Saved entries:
>>>>
-- ==== Sys2Proof/Machine/Payloads.lean ====
section
/-!
DEFINITION. The bytes a server sends: record payloads (R187, R206), table contents in the order of their field tables
(R159, R162, R163, R165), and the motion driver's replies (R137, R139). The other direction of Operands.
-/

namespace Sys2Proof.Machine

/-- A YES or NO field (R187). -/
def yesNoByte (b : Bool) : Byte := if b then 1 else 0

/-- A field of two named values: the position in its list (R187). -/
def namedByte (second : Bool) : Byte := if second then 1 else 0

/-- FOPEN's payload (R187). -/
def fopenPayload (profile : Nat) (seq : FicheSeq) : List Byte := natToBytes 1 profile ++ natToBytes 4 seq.toNat

/-- The target kind byte and the cell number of a PHEAD (R206). -/
def targetBytes : Target → Byte × Nat
  | .next => (0, 0)
  | .explicit c => (1, c)

/-- PHEAD's payload (R206). -/
def pheadPayload (f : PheadFields) : List Byte :=
  (targetBytes f.target).1 :: natToBytes 1 f.depth ++ natToBytes 1 f.d ++ natToBytes 1 (f.key.getD []).length
    ++ natToBytes 2 (targetBytes f.target).2 ++ natToBytes 2 f.w ++ natToBytes 2 f.h ++ f.key.getD []

/-- PBAND's payload (R206): the first line, the line count, the line data. -/
def pbandPayload (first count : Nat) (lines : List Byte) : List Byte :=
  natToBytes 2 first ++ natToBytes 1 count ++ lines

/-- A table's selector byte (R187). -/
def TableSel.code : TableSel → Byte
  | .layout => 0
  | .curve => 1
  | .profile => 2
  | .unit => 3

/-- A layout's contents (R159's order). -/
def layoutContents (l : Layout) : List Byte :=
  natToBytes 1 l.rows ++ natToBytes 1 l.columns ++ natToBytes 2 l.wc ++ natToBytes 2 l.hc ++ natToBytes 2 l.originX
    ++ natToBytes 2 l.originY ++ natToBytes 2 l.pitchX ++ natToBytes 2 l.pitchY ++ [yesNoByte l.titleRow]
    ++ natToBytes 1 l.indexCells ++ [namedByte (l.fillOrder == .column)]

/-- A profile's contents (R163's order). -/
def profileContents (p : Profile) : List Byte :=
  natToBytes 1 p.layout ++ natToBytes 1 p.curve ++ natToBytes 2 p.linePeriod ++ natToBytes 2 p.pulseMax
    ++ natToBytes 2 p.voidPulse ++ natToBytes 1 p.fillGray ++ [namedByte (p.alignment == .topLeft)]
    ++ natToBytes 2 p.holdLimit ++ natToBytes 2 p.mRef ++ [namedByte (!p.correctionOn)] ++ natToBytes 2 p.overLimit
    ++ natToBytes 2 p.underLimit ++ natToBytes 1 p.averaging ++ [namedByte (p.basis == .averaged)]
    ++ [namedByte (p.alertMode == .transparent)] ++ natToBytes 2 p.doseTolerance ++ natToBytes 1 p.warmCount
    ++ natToBytes 1 p.maxVoids ++ [yesNoByte p.indexRequired]

/-- A curve's contents (R162): the quarter's offset, the value count 64, the values. -/
def quarterContents (q : QuarterWrite) : List Byte :=
  natToBytes 1 q.offset ++ [64] ++ q.values.flatMap (natToBytes 2)

/-- The unit settings' contents (R165). -/
def unitContents (u : UnitSettings) : List Byte := natToBytes 1 u.parkDelay ++ [yesNoByte u.alertReports]

/-- TWRITE's payload (R187): table selector, entry number, contents. -/
def twritePayload (sel : TableSel) (n : Nat) (contents : List Byte) : List Byte :=
  sel.code :: natToBytes 1 n ++ contents

/-- TREAD's payload (R187): table selector, entry number, quarter offset. -/
def treadPayload (sel : TableSel) (n offset : Nat) : List Byte := sel.code :: natToBytes 1 n ++ natToBytes 1 offset

/-- A fault code as the motion port writes it (R137, R139). -/
def replyCodeWord : ReplyCode → List Byte
  | .noStock => wordNoStock
  | .jam => wordJam
  | .limit => wordLimit

/-- The line of a reply (R137, R139). -/
def replyLine : Reply → List Byte
  | .done n => wordDone ++ space :: decimal n.toNat ++ [lineFeed]
  | .fault n c => wordFault ++ space :: decimal n.toNat ++ space :: replyCodeWord c ++ [lineFeed]

end Sys2Proof.Machine
end

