-- ==== Sys2Proof/Certificates/Slice0/Obligations.lean ====
section
/-!
DEFINITION. The statements about the CBF-620 for the provers. A result statement gives the state an event leaves in full:
what it does not mention is unchanged. `linkFinish` (the event's end in the link interface), `composeSlot`,
`composeDiscard`, `removeHead` and `refuse` have their effects stated in the first group.
-/

open Sys2Proof Sys2Proof.Machine

/-! ### Every step -/

/-- R188, R189, R190, R198, R199, R182, R202: the feed link's bounds and what an absent link implies are kept by every
step. -/
def Obligations.FeedLinkBoundsAreKept : Prop := ∀ s t : State, LinkOk s → step s = .next t → LinkOk t

/-- R158 to R165, R173, R176: the table store's form is kept by every step. -/
def Obligations.TableFormIsKept : Prop := ∀ s t : State, TablesOk s → step s = .next t → TablesOk t

/-- R109 to R111, R115, R123, R126 to R128, R130: the head monitor's values stay in their ranges. -/
def Obligations.HeadRangesAreKept : Prop :=
  ∀ s t : State, TablesOk s → HeadOk s → step s = .next t → HeadOk t

/-- R138, R140, R146, R150, R153: the card state and the command in flight go on agreeing. -/
def Obligations.CardStateAgreesWithCommand : Prop :=
  ∀ s t : State, TransportOk s → step s = .next t → TransportOk t

/-- R9, R20, R103, R104: the fiche record's void count, dose and entries go on agreeing, and its stack is ACCEPT only with
outcome COMPLETE. -/
def Obligations.FicheAccountsAreKept : Prop := ∀ s t : State, s.ficheOk → step s = .next t → t.ficheOk

/-- R20: a card goes to the accept stack only when its fiche outcome is COMPLETE. -/
def Obligations.AcceptOnlyForCompleteFiche : Prop :=
  ∀ s t : State, TransportOk s → AcceptOk s → step s = .next t → AcceptOk t

/-- R35, R48, R56, R59: page intake's bounds are kept by every step. -/
def Obligations.IntakeBoundsAreKept : Prop := ∀ s t : State, IntakeOk s → step s = .next t → IntakeOk t

/-- R65, R75, R76: the exposure engine's state and what it holds go on agreeing. -/
def Obligations.EngineStateAgreesWithExposure : Prop :=
  ∀ s t : State, EngineOk s → step s = .next t → EngineOk t

/-- The state after power-on meets every invariant of this group. -/
def Sys2Proof.Clauses.PowerOnMeetsTheInvariants : Prop :=
  LinkOk State.reset ∧ TablesOk State.reset ∧ HeadOk State.reset ∧ TransportOk State.reset ∧ State.reset.ficheOk
    ∧ AcceptOk State.reset ∧ IntakeOk State.reset ∧ EngineOk State.reset ∧ DosesOk State.reset

/-- R174: between two steps that find the same entries pinned, the pinned profile, layout and curve keep their contents. -/
def Obligations.PinnedEntriesKeepTheirContents : Prop :=
  ∀ (s t : State) (p : Pins), TablesOk s → step s = .next t → s.tables.pins = some p → t.tables.pins = some p →
    t.tables.profileEntry p.profile = s.tables.profileEntry p.profile
      ∧ t.tables.layoutEntry p.layout = s.tables.layoutEntry p.layout
      ∧ t.tables.curveEntry p.curve = s.tables.curveEntry p.curve

/-- R21: the outcome of a fiche is set once; no command but a FOPEN, which opens another fiche, changes a set outcome. -/
def Obligations.OutcomeIsSetOnce : Prop :=
  ∀ (c : Instr) (s t : State) (f g : Fiche) (o : FicheOutcome), c ≠ .fopen → exec c s = .next t →
    s.job.fiche = some f → f.outcome = some o → t.job.fiche = some g → g.outcome = some o
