/-- An average's length is one R163 admits, where the tables are in order (R111). -/
theorem averageLength_mem (ht : TablesOk s) : averageLength s ∈ [1, 4, 16, 64] := by
  have hok : ∀ p : Profile, p.ok = true → p.averaging ∈ [1, 4, 16, 64] := by
    intro p hp
    simp only [Profile.ok, Bool.and_eq_true, Bool.or_eq_true, beq_iff_eq] at hp
    simp only [List.mem_cons, List.not_mem_nil, or_false]
    omega
  have hen : ∀ n, (s.tables.profileEntry n).valid = true → (s.tables.profileEntry n).fields.ok = true := by
    intro n hv
    unfold Tables.profileEntry at hv ⊢
    rw [List.getD_eq_getElem?_getD] at hv ⊢
    cases hx : s.tables.profiles[n]? with
    | none => simp [hx] at hv
    | some e =>
      have := ht.profiles_ok e (List.mem_of_getElem? hx)
      simp only [hx, Option.getD_some] at hv ⊢
      simpa [hv] using this
  unfold averageLength
  split
  · rename_i hp
    unfold State.profile
    cases hpin : s.tables.pins with
    | none => simp [hpin] at hp
    | some p =>
      have ho := (ht.pins_ok p hpin).2.1
      simp only [Tables.openable, Bool.and_eq_true] at ho
      exact hok _ (hen _ ho.1.1)
  · split
    · exact hok _ (hen _ (by assumption))
    · decide

/-- The pinned profile's fields are in range, where the tables are in order. -/
theorem pinnedProfile_ok (ht : TablesOk s) (hp : s.tables.pins.isSome = true) : s.profile.ok = true := by
  unfold State.profile
  cases hpin : s.tables.pins with
  | none => simp [hpin] at hp
  | some p =>
    have ho := (ht.pins_ok p hpin).2.1
    simp only [Tables.openable, Bool.and_eq_true] at ho
    have hv := ho.1.1
    unfold Tables.profileEntry at hv ⊢
    simp only [List.getD_eq_getElem?_getD] at hv ⊢
    cases hx : s.tables.profiles[p.profile]? with
    | none => simp [hx] at hv
    | some e =>
      have := ht.profiles_ok e (List.mem_of_getElem? hx)
      simp only [hx, Option.getD_some] at hv ⊢
      simpa [hv] using this

theorem profile_warmCount_le (ht : TablesOk s) : s.profile.warmCount ≤ 255 := by
  by_cases hp : s.tables.pins.isSome = true
  · have := pinnedProfile_ok ht hp
    simp only [Profile.ok, Bool.and_eq_true, decide_eq_true_eq] at this
    omega
  · unfold State.profile
    cases hpin : s.tables.pins with
    | none => simp [Profile.zero]
    | some p => simp [hpin] at hp

theorem takeConversion_headOk {raw : Nat} (h : HeadOk s) (ht : TablesOk s) (hr : raw ≤ 65535)
    (hs : s.head.state ≠ .parked) : HeadOk (takeConversion raw s) := by
  have hn : s.head.len.getD (averageLength s) ∈ [1, 4, 16, 64] ∧ s.head.count < s.head.len.getD (averageLength s) := by
    cases hl : s.head.len with
    | none =>
      have hm := averageLength_mem ht
      have := h.len_none hl
      refine ⟨hm, ?_⟩
      simp only [Option.getD_none, this]
      simp only [List.mem_cons, List.not_mem_nil, or_false] at hm
      omega
    | some n => exact h.len_some n hl
  have hw := profile_warmCount_le ht
  unfold takeConversion
  dsimp only
  generalize s.head.len.getD (averageLength s) = n at hn
  generalize hu : s.setHead { s.head with raw := raw, sum := s.head.sum + raw, count := s.head.count + 1, len := some n }
    = u
  have h1 : HeadCore u := by
    rw [← hu]
    obtain ⟨h1, h2, h3, h4, h5, h6, h7, h8, h9, h10, h11, h12⟩ := h
    refine ⟨h1, hr, h3, ?_, by simp, fun hp => absurd hp hs, h8, h9, h10, h11, h12⟩
    simp only [State.setHead_head]
    omega
  have hut : s.tables = u.tables := by rw [← hu]; rfl
  have hup : s.profile = u.profile := State.profile_eq hut
  have hus : u.head.state = s.head.state := by rw [← hu]; rfl
  have huc : u.head.count = s.head.count + 1 := by rw [← hu]; rfl
  have hul : u.head.len = some n := by rw [← hu]; rfl
  rw [hut, hup]
  rw [hup] at hw
  generalize hv : (if (u.tables.pins.isSome && u.profile.basis == .raw) = true then compareValue raw u else u) = v
  have h2 : HeadCore v := by
    rw [← hv]
    split
    · rename_i hc
      simp only [Bool.and_eq_true] at hc
      exact compareValue_core h1 hc.1
    · exact h1
  have hvt : v.tables = u.tables := by rw [← hv]; split <;> simp
  have hvs : v.head.state = u.head.state := by rw [← hv]; split <;> simp
  have hvc : v.head.count = u.head.count := by rw [← hv]; split <;> simp
  have hvl : v.head.len = u.head.len := by rw [← hv]; split <;> simp
  split
  · rename_i hc
    refine completeAverage_headOk h2 (by omega) (by rw [← hc]; exact h2.sum_le) (by rw [hvs, hus]; exact hs) ?_
    rw [State.profile_eq hvt]
    exact hw
  · rename_i hc
    refine h2.ok fun k hk => ?_
    rw [hvl, hul] at hk
    cases hk
    exact ⟨hn.1, by omega⟩

/-! ### The job controller -/

theorem closeFiche_headOk {f : Fiche} (h : HeadOk s) : HeadOk (closeFiche f s) := h.same (by simp) (by simp)

theorem fullResetAtStop_headOk (h : HeadOk s) : HeadOk (fullResetAtStop s) :=
  (parkHead_headOk (tb := { Tables.reset with pins := s.tables.pins }) h rfl).same (by simp [fullResetAtStop])
    (by simp [fullResetAtStop])

theorem takeStopSignal_headOk (h : HeadOk s) : HeadOk (takeStopSignal s) := by
  unfold takeStopSignal
  (repeat' split) <;> first
    | exact h
    | exact fullResetAtStop_headOk (h.same rfl rfl)
    | exact h.same (by simp) (by simp)

theorem completeNoStock_headOk {f : Fiche} (h : HeadOk s) : HeadOk (completeNoStock f s) := by
  unfold completeNoStock
  split
  · exact enterIdle_headOk (h.same (by simp) (by simp))
  · exact h

theorem completeEnding_headOk (h : HeadOk s) : HeadOk (completeEnding s) := by
  unfold completeEnding
  (repeat' split) <;> first
    | exact h
    | exact enterIdle_headOk h
    | exact enterIdle_headOk (h.same (by simp) (by simp))

theorem completeJob_headOk (h : HeadOk s) : HeadOk (completeJob s) := by
  unfold completeJob
  (repeat' split) <;> first
    | exact h
    | exact enterIdle_headOk (closeFiche_headOk h)
    | exact completeNoStock_headOk h
    | exact completeEnding_headOk h
    | exact closeFiche_headOk h

theorem jobProceeds_headOk (h : HeadOk s) : HeadOk (jobProceeds s) :=
  completeJob_headOk (h.same (by simp) (by simp))

theorem jobTests_headOk (h : HeadOk s) : HeadOk (jobTests s) := by
  have h1 : HeadOk (closingStep (composeFopened (meetOpening (takeStopSignal s)))) :=
    (takeStopSignal_headOk h).same (by simp) (by simp)
  exact (completeJob_headOk h1).same (by simp [jobTests]) (by simp [jobTests])

theorem endingActions_headOk (h : HeadOk s) : HeadOk (endingActions s) := h.same (by simp) (by simp)

theorem takeHeadNotReady_headOk (h : HeadOk s) : HeadOk (takeHeadNotReady s) := h.same (by simp) (by simp)

theorem transportFault_headOk {c : TransportCode} {f : InFlight} (h : HeadOk s) : HeadOk (transportFault c f s) :=
  h.same (by simp) (by simp)

theorem loadNoStock_headOk (h : HeadOk s) : HeadOk (loadNoStock s) := h.same (by simp) (by simp)

theorem motionDone_headOk {f : InFlight} (h : HeadOk s) : HeadOk (motionDone f s) := by
  have h1 : ∀ m u, HeadOk u → HeadOk (tellDone m u) := by
    intro m u hu
    unfold tellDone
    (repeat' split) <;> first
      | exact hu
      | exact enterIdle_headOk hu
      | exact hu.same (by simp) (by simp)
  exact takePending_headOk (h1 _ _ (h.same (by simp) (by simp)))

end Sys2Proof.Machine
end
<<<<
### [YOUR GOAL]
Exactly as written, repeat each line from the beginning of the data above to the line containing "payload (R187). -/", inclusive.

### [RESULT BELOW]
-- ==== Sys2Proof/Machine/Payloads.lean ====
section
/-!
DEFINITION. The bytes a server sends: record payloads (R187, R206), table contents in the order of their field tables
(R159, R162, R163, R165), and the motion driver's replies (R137, R139). The other direction of Operands.
-/

namespace Sys2Proof.Machine

/-- A YES or NO field (R187). -/
def yesNoByte (b : Bool) : Byte := if b then 1 else 0

/-- A field of two named values: the position in its list (R187). -/
def namedByte (second : Bool) : Byte := if second then 1 else 0

/-- FOPEN's payload (R187). -/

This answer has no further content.